Churchgoing Christian proponents of
committed homosexual practice often get hysterical when those opposed to
homosexual practice make comparisons between homosexual practice and
incest, polyamory, or other forms of aberrant sexual behavior. They scoff
at the "slippery slope" theory. They claim that eliminating the most basic
structural prerequisite in Christian thought for acceptable sexual
relationships (i.e., the two-sex prerequisite) will have no bearing on
structural prerequisites regarding number (monogamy), degree of blood
unrelatedness (no incest), and age. It also won't promote transvestism and
other forms of transgenderism, they say. And yet it is the Gay Men's group
at AAR (and an occasional lesbian) that is promulgating exactly such a
vision. They provide both the slope and the grease.
Like most things, the bizarre stuff
that makes its way through the religious academy of scholars eventually
filters down to church leaders. It represents the coming wave. Look out.
The embrace of homosexual practice logically and experientially demands
it.
*
*
*
A Note on
Old Testament
Polygamy. The "polyamorists" in the Gay Men's group at AAR
doubtless justify polyamory, in part, on the basis of Old Testament
polygamy practices (more specifically, polygyny practices [from
Greek poly "many" and gyne "wife," "many wives"). How should a Christian respond?
As regards divorce and remarriage, Jesus recognized that the law of Moses
permitted a man to divorce his wife and remarry (Deut. 24:1-4; cf. Lev.
21:7, 14; Deut. 21:14; Jer. 3:1). Yet Jesus interpreted this as a
concession to human (chiefly male) hardness of heart, a loophole in the
law that Jesus was now revoking in light of a higher precedent established
“from the beginning of creation” (Mark 10:6 par. Matt. 19:8). In so doing,
he also implicitly revoked the Mosaic permission (not mandate) of polygamy
for men. How do we know this?
First,
Jesus emphasized in his remarks about divorce and remarriage the
importance of the number two and did so on the basis of the binary pattern
of the sexes in Gen. 1:27 (“male and female”) and the declaration “and the
two shall become one flesh” in Gen. 2:24. He concluded: “so they are no
longer two but one flesh” (Mark 10:8 par. Matt. 19:5-6). The existence of only two sexes,
obviously designed for complementary sexual pairing, is the basis for
prohibiting not only same-sex intercourse but also remarriage after
divorce and polygamy. The union of the two sexes is not only necessary
for integrating a sexual whole but also sufficient for doing so.
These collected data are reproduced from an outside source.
-- ==== Sys2Proof/Machine/Objects.lean ====
section
/-! DEFINITION. The object dictionary: every object of Tables 22.3 to 22.13 (R491) with its identity, type, access and
default, written from those tables (R485, R486). -/

namespace Sys2Proof

/-- Types of Pattern Book objects (R469). -/
inductive ObjTy where
  | u8 | u16 | u32 | u64 | i32 | enum8 | bits32 | bool | time48 | str
  | oct (n : Nat)
  | cmd
  deriving DecidableEq, Repr

/-- Markers of Table 22.1. -/
inductive Mark where
  | secure | secureIf | world | conf | path | nextReset | noSess | recov | seg | l1 | l2 | v
  deriving DecidableEq, Repr

/-- One object: index, subindex, type, KIND (0 RO, 1 RW, 2 WO, 3 CMD), lowest reading and writing role, markers, and the
value it holds when a cold start ends (R489; 0 where the value is derived from other state). -/
structure Obj where
  index : Nat
  sub : Nat
  ty : ObjTy
  kind : Nat
  rrole : Nat
  wrole : Nat
  marks : List Mark
  dflt : Nat
  deriving DecidableEq, Repr

namespace Obj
The addition of other sex partners is superfluous and, indeed, adulterous.
If, in Jesus’ view, this principle of two applied in the case of divorce
and remarriage, where the husband thinks that he has dissolved the prior
union, then it certainly applied for him in the case of polygyny, where
the husband acknowledges that the union with his first wife is still
intact.
Second, Jesus declared
that a man who “divorces his wife and marries another commits adultery
against her” because the first marriage is treated as still intact
(Mark 10:11; cf. Luke 16:18). Under the law of Moses, a man only committed
adultery when he had intercourse with another man’s wife. The
offense was against the other man, not his own wife. By making the man’s
acquisition of a second wife, whether in remarriage after divorce or in
polygyny, an offense against the first wife, Jesus declares that the wife
has as much claim to her husband’s monogamy as the husband has to his
wife’s.
We might add that Paul’s
discussions of marriage presume this same principle of monogamy, including
1 Corinthians 7 where Paul picks up Jesus’ divorce saying (vv. 10-11).
Even the Old Testament foreshadowed a broader case against polygamy, not
only in Gen. 2:20-24, but also in the implicit prohibition of polyandry
(multiple husbands),
the usual practice of one wife in Israelite society, and stories of
internal disputes in households with additional wives or concubines (e.g.,
Gen. 16:4-9; 21:8-14; 30:1-2, 15; 1 Sam. 1:6).
*
*
*
A letter
protesting that I didn't stress that polyamory refers to "loving"
relationships. On Oct.
15, 2004 I received the following e-mail correspondence. I have withheld
the name of the writer.
Dear Mr. Gagnon,
I find your convenient editing of the definition of
polyamory in the article below to be ethically and intellectually
indefensible.
I quote:
This theme is a nice complement to a
theme adopted for one of their sessions at the 2003 Annual Meeting: "Love
Is a Many Splendored Thing: Varied Views on Polyamory."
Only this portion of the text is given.